• _What the task requires_
From the line containing "def execTret (s" to the end of the records below, output each line exactly; include both ends and nothing else.
*** Data ***
-- ==== Sys2Proof/Machine/Flow.lean ====
section
/-!
DEFINITION. Control, launch, wait, barrier, power, trace and trap instructions (spec/10_progress.md R367 to R376, spec/09_time_trace.md
R321 to R324, spec/12_recovery.md R424 to R428).
-/
namespace Sys2Proof.Machine

/-! ### Branches (R368, R369) -/

/-- The target of a branch (R368): modulo 2^32 in halfwords in bundle form, modulo 2^64 in bytes in thread form. -/
def State.branchTarget (s : State) (base : Option Opd) (off : BitVec 19) : Word :=
  match s.cur with
  | .core c _ =>
    let b : BitVec 32 := match base with
      | some a => (s.ri a).setWidth 32
      | none => (s.core c).arch.pc
    (b + BitVec.ofInt 32 off.toInt).setWidth 64
  | .thr t =>
    let b : Word := match base with
      | some a => s.ri a
      | none => (s.thread t).pc
    b + BitVec.ofInt 64 (off.toInt * 8)

/-- A taken branch (R43, R368): the third advance cycle on in bundle form, the next word in thread form. -/
def State.branchTo (s : State) (target : Word) : Res :=
  match s.cur with
  | .core c _ => .ok (s.modArch c fun a => { a with redir := a.redir ++ [(target.setWidth 32, 3)] })
  | .thr t => .ok (s.modThread t fun x => { x with pc := target })

/-- The link that CALL writes (R369): the offset after the two delay bundles, or the next word. -/
def State.linkValue (s : State) : Word :=
  match s.cur with
  | .core c _ =>
    let x := s.core c
    let o1 := x.arch.pc + BitVec.ofNat 32 x.len
    let o2 := o1 + BitVec.ofNat 32 (s.bundleLen c o1)
    (o2 + BitVec.ofNat 32 (s.bundleLen c o2)).setWidth 64
  | .thr t => (s.thread t).pc + 8

/-- BR (R368). -/
def execBr (base : Option Opd) (off : BitVec 19) (s : State) : Out := answer (s.branchTo (s.branchTarget base off))
/-- BRC (R368). -/
def execBrc (c : Cond) (off : BitVec 19) (s : State) : Out :=
  answer (if s.condHolds c then s.branchTo (s.branchTarget none off) else s.done)
/-- CALL (R369). -/
def execCall (base : Option Opd) (off : BitVec 19) (s : State) : Out :=
  answer (let t := s.branchTarget base off; (s.wr 1 (.sx 63) s.linkValue).branchTo t)
/-- RET (R369). -/
def execRet (a : Opd) (s : State) : Out := answer (s.branchTo (s.ri a))

/-! ### Marks and trace events (R321 to R324) -/

/-- An ID armed or armed again: used last, the entry used least recently leaving a full set (R322). -/
def armId (l : List Nat) (id : Nat) : List Nat := (id :: l.filter (· != id)).take 16

/-- What MARK reads: the mark reference, DRIFT and the armed set. -/
def State.markState (s : State) : Option (Nat × Nat) × Nat × List Nat :=
  match s.cur with
  | .core c _ => let x := s.core c; (x.markRef, x.arch.drift.toNat, x.armed)
  | .thr t => let g := s.group t.unit t.group; ((s.thread t).markRef, g.drift.toNat, g.armed)

/-- The armed set after MARK's comparison (R322). -/
def markArmed (ref : Option (Nat × Nat)) (drift : Int) (limit : Nat) (l : List Nat) : List Nat :=
  match ref with
  | some r => if limit = 0 then l else if limit < drift.natAbs then armId l r.2 else l.filter (· != r.2)
  | none => l

/-- The mark reference, the armed set and the stall trace set (R322). -/
def State.setMark (s : State) (ref : Nat × Nat) (armed : List Nat) (on : Bool) : State :=
  match s.cur with
  | .core c _ => s.modCore c fun x => { x with markRef := some ref, armed := armed, stallTrace := on }
  | .thr t => (s.modThread t fun x => { x with markRef := some ref, stallTrace := on }).modGroup t.unit t.group fun g => { g with armed := armed }

/-- MARK (R322). -/
def execMark (id : Byte) (n : BitVec 19) (s : State) : Out :=
  answer
    (let cycle := (s.eng s.cur.dom).cycle s.ptime
     let (ref, limit, armed) := s.markState
     let drift : Int := match ref with
       | some r => (cycle : Int) - r.1 - n.toNat
       | none => 0
     let l := markArmed ref drift limit armed
     let on := l.contains id.toNat
     ((s.emitAt s.cur 0x18 2 false (markArg id.toNat drift ref.isNone) 0 0).setMark (cycle, id.toNat)
       (if on then armId l id.toNat else l) on).done)

/-- TRCEV, short (R324). -/
def execTrcev (code : Byte) (a : Opd) (s : State) : Out :=
  answer (s.emitAt s.cur code.toNat 3 false ((s.ri a).toNat % 2 ^ 24) 0 0).done
/-- TRCEV, full (R324). -/
def execTrcevFull (code : Byte) (a b : Opd) (s : State) : Out :=
  answer
    (let f := (s.ri b).toNat
     (s.emitAt s.cur code.toNat 3 true ((s.ri a).toNat % 2 ^ 32) (bits f 18 0) (bits f 19 19)).done)

/-! ### LEAVE and LAUNCH (R370, R376) -/

/-- The grant of an agent's engine or group set, with its LEAVE record (R376). -/
def State.grantTo (s : State) (a : Agent) (n : Nat) : State :=
  (match a with
   | .core c _ => s.modEng (.core c) fun e => { e with granted := n }
   | .thr t => s.modGroup t.unit t.group fun g => { g with granted := n }).emitAt a 0x1B 6 false n 0 0

/-- A request for units put in arrival order, in the place of an earlier one of the same issuer (R355, R376). -/
def State.askLeave (s : State) (a : Agent) (n : Nat) : State :=
  let g : Nat × Nat := match a with
    | .core _ _ => (0, 0)
    | .thr t => (t.group, t.thread)
  let s := s.dropLeaves fun l => l.dom == a.dom && l.group == g.1 && l.thread == g.2 && !l.resume
  { s with beadle := { s.beadle with
      leaves := s.beadle.leaves ++ [{ dom := a.dom, group := g.1, thread := g.2, units := n, at' := s.ptime, resume := false }] } }

/-- LEAVE (R376): a fall is granted at once, a rise waits for LEAVE_GRANT. Log 160. -/
def execLeave (a : Opd) (n : BitVec 11) (s : State) : Out :=
  answer
    (let cur := s.cur
     let top := match cur with
       | .core _ _ => 32
       | .thr _ => 16
     let units := min ((s.ri a).toNat + n.toNat) top
     if units ≤ s.leavegnt cur then (s.grantTo cur units).done
     else
       let s := s.askLeave cur units
       match cur with
       | .core c _ => (s.modCore c fun x => { x with wait := .leave units }).done
       | .thr _ => s.waitAt (.leave units))

/-- LAUNCH (R370): withheld in bundle form; at issue in thread form, after the effects released before it (R259). -/
def execLaunch (a : Opd) (s : State) : Out :=
  answer
    (let job := (s.ri a).toNat % 2 ^ 32
     match s.cur with
     | .core _ _ => (s.defer (.launch (BitVec.ofNat 64 job))).done
     | .thr t =>
       let s := s.releaseAt (.unit t.unit) .device
       match s.launch (s.cardAt s.cur) job with
       | .ok s => s.done
       | .error r => trapRes s 0x1A (launchTval r job))

/-! ### Ends, semaphores, barriers, YIELD (R371 to R375) -/

/-- JEND (R371): withheld in bundle form; a thread ends when its earlier memory ops have performed. -/
def State.jobEnd (s : State) (blk : Bool) : Res :=
  match s.cur with
  | .core _ _ => (s.defer (.jend blk)).done
  | .thr _ => s.waitAt .jend

/-- JEND (R371). -/
def execJend (s : State) : Out := answer (s.jobEnd false)
/-- JEND.BLK (R371). -/
def execJendBlk (s : State) : Out := answer (s.jobEnd true)

/-- A 64-bit count cut to 65,535 (R372, R373). -/
def cut16 (x : Word) : Nat := min x.toNat 65535

/-- The core a remote signal targets (R372): core K of the issuer's cluster, one of its job. -/
def State.signalTarget (s : State) (c k : Nat) (rem : Bool) : Option Nat :=
  if !rem then some c
  else
    let j := c / 8 * 8 + k
    if (s.core c).job.isSome && (s.core j).job == (s.core c).job then some j else none

/-- SEMSIG (R372). -/
def execSemsig (n : Byte) (a : Opd) (k : Fin 8) (rem : Bool) (s : State) : Out :=
  answer
    (let x := cut16 (s.rn a)
     match s.cur with
     | .core c _ => match s.signalTarget c k.val rem with
       | some j => (s.defer (.signal j n.toNat x)).done
       | none => trapRes s 0x04 0
     | .thr t => ((s.releaseAt (.unit t.unit) .core).signalGroup t.unit t.group n.toNat x).done)

/-- SEMWAIT (R373): a satisfied wait with no earlier waiter completes; every other joins the arrival order. -/
def execSemwait (n : Byte) (a : Opd) (s : State) : Out :=
  answer
    (let k := cut16 (s.rn a)
     let i := n.toNat
     match s.cur with
     | .core _ _ => s.done
     | .thr t =>
       let g := s.group t.unit t.group
       if k = 0 then (s.acquireAt (.unit t.unit) .core).done
       else if !(g.semq.any fun q => q.1 == i) && k ≤ mget 0 g.sem i then
         ((s.modGroup t.unit t.group fun g => { g with sem := mset 0 g.sem i (mget 0 g.sem i - k) }).acquireAt (.unit t.unit) .core).done
       else (s.modGroup t.unit t.group fun g => { g with semq := g.semq ++ [(i, t.thread)] }).waitAt (.sem i k))

/-- YIELD (R375): the other ready threads of the lane are recorded. -/
def execYield (s : State) : Out :=
  answer
    (match s.cur with
     | .core _ _ => s.done
     | .thr t =>
       let l := ((s.unit t.unit).tids t.unit).filter fun q => q.thread % 64 == t.thread % 64 && q != t && s.threadReady q
       if l = [] then s.done
       else s.advance.waitAt (.yield (l.map tidKey) 64))

/-- A barrier of thread form (R374): the thread arrives and waits. -/
def State.arrive (s : State) (level id : Nat) : Res :=
  match s.cur with
  | .core _ _ => s.done
  | .thr t => (s.modGroup t.unit t.group fun g => { g with bars := g.bars ++ [(level, id, t.thread)] }).waitAt (.bar level id)

/-- BAR at group level (R374). -/
def execBarGroup (id : Fin 16) (s : State) : Out := answer (s.arrive 0 id.val)
/-- BAR at block level (R374). -/
def execBarBlock (id : Fin 16) (s : State) : Out := answer (s.arrive 1 id.val)
/-- BAR at job level (R374): withheld; the core waits after the commit that releases it. -/
def execBarJob (id : Fin 16) (s : State) : Out := answer (s.defer (.bar id.val)).done

/-! ### Traps (R424 to R428) -/

/-- TRAP (R425). -/
def execTrap (c : TrapCond) (code : BitVec 11) (s : State) : Out :=
  answer
    (let yes := match c with
       | .cond c => s.condHolds c
       | .always => true
     if yes then trapRes s 0x30 code.toNat else s.done)

/-- TRET (R428). -/
def execTret (s : State) : Out :=
  answer (match s.cur with
    | .core _ _ => s.done
    | .thr t => s.trapReturn t)

/-- SVC (R426): withheld in bundle form. -/
def execSvc (code : BitVec 11) (s : State) : Out :=
  answer (match s.cur with
    | .core _ _ => (s.defer (.svc code.toNat)).done
    | .thr _ => trapRes s 0x31 code.toNat)

/-- BKPT (R427): no effect unless the card traces debug and the engine is not stepped; a core traps and stops, a thread's word completes
and its unit stops. -/
def execBkpt (code : BitVec 11) (s : State) : Out :=
  answer
    (if !bit (Card.trace (s.cardAt s.cur)) 7 || (s.eng s.cur.dom).stepping then s.done
     else match s.cur with
       | .core _ _ => trapRes s 0x32 code.toNat
       | .thr t =>
         .ok ((s.advance.modThread t fun x =>
           { x with tcause := 0x32, tpc := x.pc, tval := BitVec.ofNat 64 code.toNat }).stopUnit t.unit 2))

end Sys2Proof.Machine
end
***
• _Written solution_
def execTret (s : State) : Out :=
  answer (match s.cur with
    | .core _ _ => s.done
    | .thr t => s.trapReturn t)

/-- SVC (R426): withheld in bundle form. -/
def execSvc (code : BitVec 11) (s : State) : Out :=
  answer (match s.cur with
    | .core _ _ => (s.defer (.svc code.toNat)).done
    | .thr _ => trapRes s 0x31 code.toNat)

/-- BKPT (R427): no effect unless the card traces debug and the engine is not stepped; a core traps and stops, a thread's word completes
and its unit stops. -/
def execBkpt (code : BitVec 11) (s : State) : Out :=
  answer
    (if !bit (Card.trace (s.cardAt s.cur)) 7 || (s.eng s.cur.dom).stepping then s.done
     else match s.cur with
       | .core _ _ => trapRes s 0x32 code.toNat
       | .thr t =>
         .ok ((s.advance.modThread t fun x =>
           { x with tcause := 0x32, tpc := x.pc, tval := BitVec.ofNat 64 code.toNat }).stopUnit t.unit 2))

end Sys2Proof.Machine
end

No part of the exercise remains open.